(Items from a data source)

"""

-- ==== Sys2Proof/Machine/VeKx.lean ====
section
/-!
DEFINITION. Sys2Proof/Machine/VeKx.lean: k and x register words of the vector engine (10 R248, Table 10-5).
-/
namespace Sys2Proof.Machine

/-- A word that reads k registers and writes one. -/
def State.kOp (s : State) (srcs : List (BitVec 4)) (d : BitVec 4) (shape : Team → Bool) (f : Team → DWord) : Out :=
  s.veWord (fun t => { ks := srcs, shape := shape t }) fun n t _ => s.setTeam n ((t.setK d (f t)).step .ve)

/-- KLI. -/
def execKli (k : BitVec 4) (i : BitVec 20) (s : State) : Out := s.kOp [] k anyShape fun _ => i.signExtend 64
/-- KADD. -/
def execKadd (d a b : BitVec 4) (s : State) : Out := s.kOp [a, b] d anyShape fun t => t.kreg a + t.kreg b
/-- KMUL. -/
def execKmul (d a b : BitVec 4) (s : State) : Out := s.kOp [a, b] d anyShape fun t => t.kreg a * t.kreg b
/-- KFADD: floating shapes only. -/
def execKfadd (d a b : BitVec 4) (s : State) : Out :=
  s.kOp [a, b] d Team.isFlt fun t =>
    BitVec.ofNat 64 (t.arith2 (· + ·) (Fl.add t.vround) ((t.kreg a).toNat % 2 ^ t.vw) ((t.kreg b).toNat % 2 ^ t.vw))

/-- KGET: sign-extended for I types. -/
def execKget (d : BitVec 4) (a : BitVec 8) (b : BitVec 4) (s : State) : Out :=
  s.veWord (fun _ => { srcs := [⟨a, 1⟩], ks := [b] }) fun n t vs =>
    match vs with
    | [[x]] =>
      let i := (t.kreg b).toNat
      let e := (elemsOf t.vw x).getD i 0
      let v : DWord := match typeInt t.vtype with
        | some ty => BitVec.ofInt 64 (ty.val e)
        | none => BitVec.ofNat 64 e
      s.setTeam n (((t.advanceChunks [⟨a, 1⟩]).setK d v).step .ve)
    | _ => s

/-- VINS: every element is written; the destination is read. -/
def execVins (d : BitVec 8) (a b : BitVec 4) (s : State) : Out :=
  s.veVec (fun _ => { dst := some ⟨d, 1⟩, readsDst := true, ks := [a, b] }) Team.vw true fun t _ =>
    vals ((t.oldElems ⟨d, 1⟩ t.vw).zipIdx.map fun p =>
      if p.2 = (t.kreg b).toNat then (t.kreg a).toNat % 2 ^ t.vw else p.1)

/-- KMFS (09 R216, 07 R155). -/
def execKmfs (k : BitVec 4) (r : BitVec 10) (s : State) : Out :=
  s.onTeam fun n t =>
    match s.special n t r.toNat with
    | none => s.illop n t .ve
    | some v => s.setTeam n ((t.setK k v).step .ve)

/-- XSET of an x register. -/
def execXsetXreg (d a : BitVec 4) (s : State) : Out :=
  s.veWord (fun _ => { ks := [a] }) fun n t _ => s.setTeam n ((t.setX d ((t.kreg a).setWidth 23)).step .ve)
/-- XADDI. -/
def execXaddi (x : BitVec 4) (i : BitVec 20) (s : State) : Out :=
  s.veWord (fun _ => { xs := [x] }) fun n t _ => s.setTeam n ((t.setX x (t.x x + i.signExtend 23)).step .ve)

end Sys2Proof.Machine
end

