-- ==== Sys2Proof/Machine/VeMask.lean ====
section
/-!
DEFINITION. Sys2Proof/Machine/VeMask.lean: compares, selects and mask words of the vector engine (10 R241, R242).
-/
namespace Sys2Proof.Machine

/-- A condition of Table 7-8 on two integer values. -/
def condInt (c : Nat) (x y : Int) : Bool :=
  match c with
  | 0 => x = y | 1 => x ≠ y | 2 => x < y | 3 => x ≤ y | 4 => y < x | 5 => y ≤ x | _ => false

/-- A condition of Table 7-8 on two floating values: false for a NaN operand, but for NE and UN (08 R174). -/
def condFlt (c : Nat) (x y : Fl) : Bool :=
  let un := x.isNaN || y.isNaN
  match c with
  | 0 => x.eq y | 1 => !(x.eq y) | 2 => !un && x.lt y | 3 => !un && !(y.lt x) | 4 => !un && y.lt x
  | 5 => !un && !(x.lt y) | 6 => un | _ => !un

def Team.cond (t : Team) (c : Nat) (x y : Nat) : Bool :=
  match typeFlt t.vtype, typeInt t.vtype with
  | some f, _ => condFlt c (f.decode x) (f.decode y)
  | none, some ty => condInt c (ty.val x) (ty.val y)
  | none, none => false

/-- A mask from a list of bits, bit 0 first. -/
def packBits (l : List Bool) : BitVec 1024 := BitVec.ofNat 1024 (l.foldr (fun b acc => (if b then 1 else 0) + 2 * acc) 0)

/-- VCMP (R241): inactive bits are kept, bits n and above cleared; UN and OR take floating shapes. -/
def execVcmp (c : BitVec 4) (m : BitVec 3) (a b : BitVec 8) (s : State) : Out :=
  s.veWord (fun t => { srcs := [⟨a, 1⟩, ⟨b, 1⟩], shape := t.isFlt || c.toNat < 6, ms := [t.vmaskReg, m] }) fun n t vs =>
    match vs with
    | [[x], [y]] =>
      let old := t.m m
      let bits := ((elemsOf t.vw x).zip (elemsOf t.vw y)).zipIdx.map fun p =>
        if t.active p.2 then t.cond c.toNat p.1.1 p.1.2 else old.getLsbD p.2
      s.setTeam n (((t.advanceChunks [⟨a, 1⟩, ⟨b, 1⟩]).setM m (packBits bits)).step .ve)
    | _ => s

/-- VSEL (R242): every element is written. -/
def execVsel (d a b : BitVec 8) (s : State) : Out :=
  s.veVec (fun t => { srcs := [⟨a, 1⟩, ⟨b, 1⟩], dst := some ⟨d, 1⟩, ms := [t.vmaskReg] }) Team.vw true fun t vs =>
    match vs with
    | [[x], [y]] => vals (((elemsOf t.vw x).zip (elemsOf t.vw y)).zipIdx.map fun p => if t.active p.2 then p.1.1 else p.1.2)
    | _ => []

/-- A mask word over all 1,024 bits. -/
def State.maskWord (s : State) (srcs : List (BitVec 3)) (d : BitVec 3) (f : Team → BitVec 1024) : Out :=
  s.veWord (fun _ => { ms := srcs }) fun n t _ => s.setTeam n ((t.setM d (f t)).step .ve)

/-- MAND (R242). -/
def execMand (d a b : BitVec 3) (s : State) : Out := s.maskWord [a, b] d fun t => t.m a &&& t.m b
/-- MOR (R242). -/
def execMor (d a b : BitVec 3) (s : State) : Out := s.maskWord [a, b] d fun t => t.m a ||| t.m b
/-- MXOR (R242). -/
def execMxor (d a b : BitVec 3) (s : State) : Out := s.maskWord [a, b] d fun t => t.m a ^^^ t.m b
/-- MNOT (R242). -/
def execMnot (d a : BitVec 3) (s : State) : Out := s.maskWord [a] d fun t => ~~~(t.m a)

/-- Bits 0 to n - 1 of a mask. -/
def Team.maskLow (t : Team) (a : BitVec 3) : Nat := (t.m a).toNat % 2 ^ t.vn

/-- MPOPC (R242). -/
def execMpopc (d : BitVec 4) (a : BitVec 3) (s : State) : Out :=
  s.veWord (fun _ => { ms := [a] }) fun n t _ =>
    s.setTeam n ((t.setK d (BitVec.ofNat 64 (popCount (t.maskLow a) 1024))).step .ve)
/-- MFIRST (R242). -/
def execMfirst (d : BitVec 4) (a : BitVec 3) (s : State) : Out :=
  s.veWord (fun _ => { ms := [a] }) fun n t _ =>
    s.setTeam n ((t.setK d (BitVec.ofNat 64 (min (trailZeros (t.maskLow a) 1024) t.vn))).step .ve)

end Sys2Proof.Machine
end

"""

● **What to do**: When you answer, return the records above exactly as they stand.

● **Written solution**:
-- ==== Sys2Proof/Machine/VeKx.lean ====
section
/-!
DEFINITION. Sys2Proof/Machine/VeKx.lean: k and x register words of the vector engine (10 R248, Table 10-5).
-/
namespace Sys2Proof.Machine

/-- A word that reads k registers and writes one. -/
def State.kOp (s : State) (srcs : List (BitVec 4)) (d : BitVec 4) (shape : Team → Bool) (f : Team → DWord) : Out :=
  s.veWord (fun t => { ks := srcs, shape := shape t }) fun n t _ => s.setTeam n ((t.setK d (f t)).step .ve)

/-- KLI. -/
def execKli (k : BitVec 4) (i : BitVec 20) (s : State) : Out := s.kOp [] k anyShape fun _ => i.signExtend 64
/-- KADD. -/
def execKadd (d a b : BitVec 4) (s : State) : Out := s.kOp [a, b] d anyShape fun t => t.kreg a + t.kreg b
/-- KMUL. -/
def execKmul (d a b : BitVec 4) (s : State) : Out := s.kOp [a, b] d anyShape fun t => t.kreg a * t.kreg b
/-- KFADD: floating shapes only. -/
def execKfadd (d a b : BitVec 4) (s : State) : Out :=
  s.kOp [a, b] d Team.isFlt fun t =>
    BitVec.ofNat 64 (t.arith2 (· + ·) (Fl.add t.vround) ((t.kreg a).toNat % 2 ^ t.vw) ((t.kreg b).toNat % 2 ^ t.vw))

/-- KGET: sign-extended for I types. -/
def execKget (d : BitVec 4) (a : BitVec 8) (b : BitVec 4) (s : State) : Out :=
  s.veWord (fun _ => { srcs := [⟨a, 1⟩], ks := [b] }) fun n t vs =>
    match vs with
    | [[x]] =>
      let i := (t.kreg b).toNat
      let e := (elemsOf t.vw x).getD i 0
      let v : DWord := match typeInt t.vtype with
        | some ty => BitVec.ofInt 64 (ty.val e)
        | none => BitVec.ofNat 64 e
      s.setTeam n (((t.advanceChunks [⟨a, 1⟩]).setK d v).step .ve)
    | _ => s

/-- VINS: every element is written; the destination is read. -/
def execVins (d : BitVec 8) (a b : BitVec 4) (s : State) : Out :=
  s.veVec (fun _ => { dst := some ⟨d, 1⟩, readsDst := true, ks := [a, b] }) Team.vw true fun t _ =>
    vals ((t.oldElems ⟨d, 1⟩ t.vw).zipIdx.map fun p =>
      if p.2 = (t.kreg b).toNat then (t.kreg a).toNat % 2 ^ t.vw else p.1)

/-- KMFS (09 R216, 07 R155). -/
def execKmfs (k : BitVec 4) (r : BitVec 10) (s : State) : Out :=
  s.onTeam fun n t =>
    match s.special n t r.toNat with
    | none => s.illop n t .ve
    | some v => s.setTeam n ((t.setK k v).step .ve)

/-- XSET of an x register. -/
def execXsetXreg (d a : BitVec 4) (s : State) : Out :=
  s.veWord (fun _ => { ks := [a] }) fun n t _ => s.setTeam n ((t.setX d ((t.kreg a).setWidth 23)).step .ve)
/-- XADDI. -/
def execXaddi (x : BitVec 4) (i : BitVec 20) (s : State) : Out :=
  s.veWord (fun _ => { xs := [x] }) fun n t _ => s.setTeam n ((t.setX x (t.x x + i.signExtend 23)).step .ve)

end Sys2Proof.Machine
end

-- ==== Sys2Proof/Machine/VeMask.lean ====
section
/-!
DEFINITION. Sys2Proof/Machine/VeMask.lean: compares, selects and mask words of the vector engine (10 R241, R242).
-/
namespace Sys2Proof.Machine

/-- A condition of Table 7-8 on two integer values. -/
def condInt (c : Nat) (x y : Int) : Bool :=
  match c with
  | 0 => x = y | 1 => x ≠ y | 2 => x < y | 3 => x ≤ y | 4 => y < x | 5 => y ≤ x | _ => false

/-- A condition of Table 7-8 on two floating values: false for a NaN operand, but for NE and UN (08 R174). -/
def condFlt (c : Nat) (x y : Fl) : Bool :=
  let un := x.isNaN || y.isNaN
  match c with
  | 0 => x.eq y | 1 => !(x.eq y) | 2 => !un && x.lt y | 3 => !un && !(y.lt x) | 4 => !un && y.lt x
  | 5 => !un && !(x.lt y) | 6 => un | _ => !un

def Team.cond (t : Team) (c : Nat) (x y : Nat) : Bool :=
  match typeFlt t.vtype, typeInt t.vtype with
  | some f, _ => condFlt c (f.decode x) (f.decode y)
  | none, some ty => condInt c (ty.val x) (ty.val y)
  | none, none => false

/-- A mask from a list of bits, bit 0 first. -/
def packBits (l : List Bool) : BitVec 1024 := BitVec.ofNat 1024 (l.foldr (fun b acc => (if b then 1 else 0) + 2 * acc) 0)

/-- VCMP (R241): inactive bits are kept, bits n and above cleared; UN and OR take floating shapes. -/
def execVcmp (c : BitVec 4) (m : BitVec 3) (a b : BitVec 8) (s : State) : Out :=
  s.veWord (fun t => { srcs := [⟨a, 1⟩, ⟨b, 1⟩], shape := t.isFlt || c.toNat < 6, ms := [t.vmaskReg, m] }) fun n t vs =>
    match vs with
    | [[x], [y]] =>
      let old := t.m m
      let bits := ((elemsOf t.vw x).zip (elemsOf t.vw y)).zipIdx.map fun p =>
        if t.active p.2 then t.cond c.toNat p.1.1 p.1.2 else old.getLsbD p.2
      s.setTeam n (((t.advanceChunks [⟨a, 1⟩, ⟨b, 1⟩]).setM m (packBits bits)).step .ve)
    | _ => s

/-- VSEL (R242): every element is written. -/
def execVsel (d a b : BitVec 8) (s : State) : Out :=
  s.veVec (fun t => { srcs := [⟨a, 1⟩, ⟨b, 1⟩], dst := some ⟨d, 1⟩, ms := [t.vmaskReg] }) Team.vw true fun t vs =>
    match vs with
    | [[x], [y]] => vals (((elemsOf t.vw x).zip (elemsOf t.vw y)).zipIdx.map fun p => if t.active p.2 then p.1.1 else p.1.2)
    | _ => []

/-- A mask word over all 1,024 bits. -/
def State.maskWord (s : State) (srcs : List (BitVec 3)) (d : BitVec 3) (f : Team → BitVec 1024) : Out :=
  s.veWord (fun _ => { ms := srcs }) fun n t _ => s.setTeam n ((t.setM d (f t)).step .ve)

/-- MAND (R242). -/
def execMand (d a b : BitVec 3) (s : State) : Out := s.maskWord [a, b] d fun t => t.m a &&& t.m b
/-- MOR (R242). -/
def execMor (d a b : BitVec 3) (s : State) : Out := s.maskWord [a, b] d fun t => t.m a ||| t.m b
/-- MXOR (R242). -/
def execMxor (d a b : BitVec 3) (s : State) : Out := s.maskWord [a, b] d fun t => t.m a ^^^ t.m b
/-- MNOT (R242). -/
def execMnot (d a : BitVec 3) (s : State) : Out := s.maskWord [a] d fun t => ~~~(t.m a)

/-- Bits 0 to n - 1 of a mask. -/
def Team.maskLow (t : Team) (a : BitVec 3) : Nat := (t.m a).toNat % 2 ^ t.vn

/-- MPOPC (R242). -/
def execMpopc (d : BitVec 4) (a : BitVec 3) (s : State) : Out :=
  s.veWord (fun _ => { ms := [a] }) fun n t _ =>
    s.setTeam n ((t.setK d (BitVec.ofNat 64 (popCount (t.maskLow a) 1024))).step .ve)
/-- MFIRST (R242). -/
def execMfirst (d : BitVec 4) (a : BitVec 3) (s : State) : Out :=
  s.veWord (fun _ => { ms := [a] }) fun n t _ =>
    s.setTeam n ((t.setK d (BitVec.ofNat 64 (min (trailZeros (t.maskLow a) 1024) t.vn))).step .ve)

end Sys2Proof.Machine
end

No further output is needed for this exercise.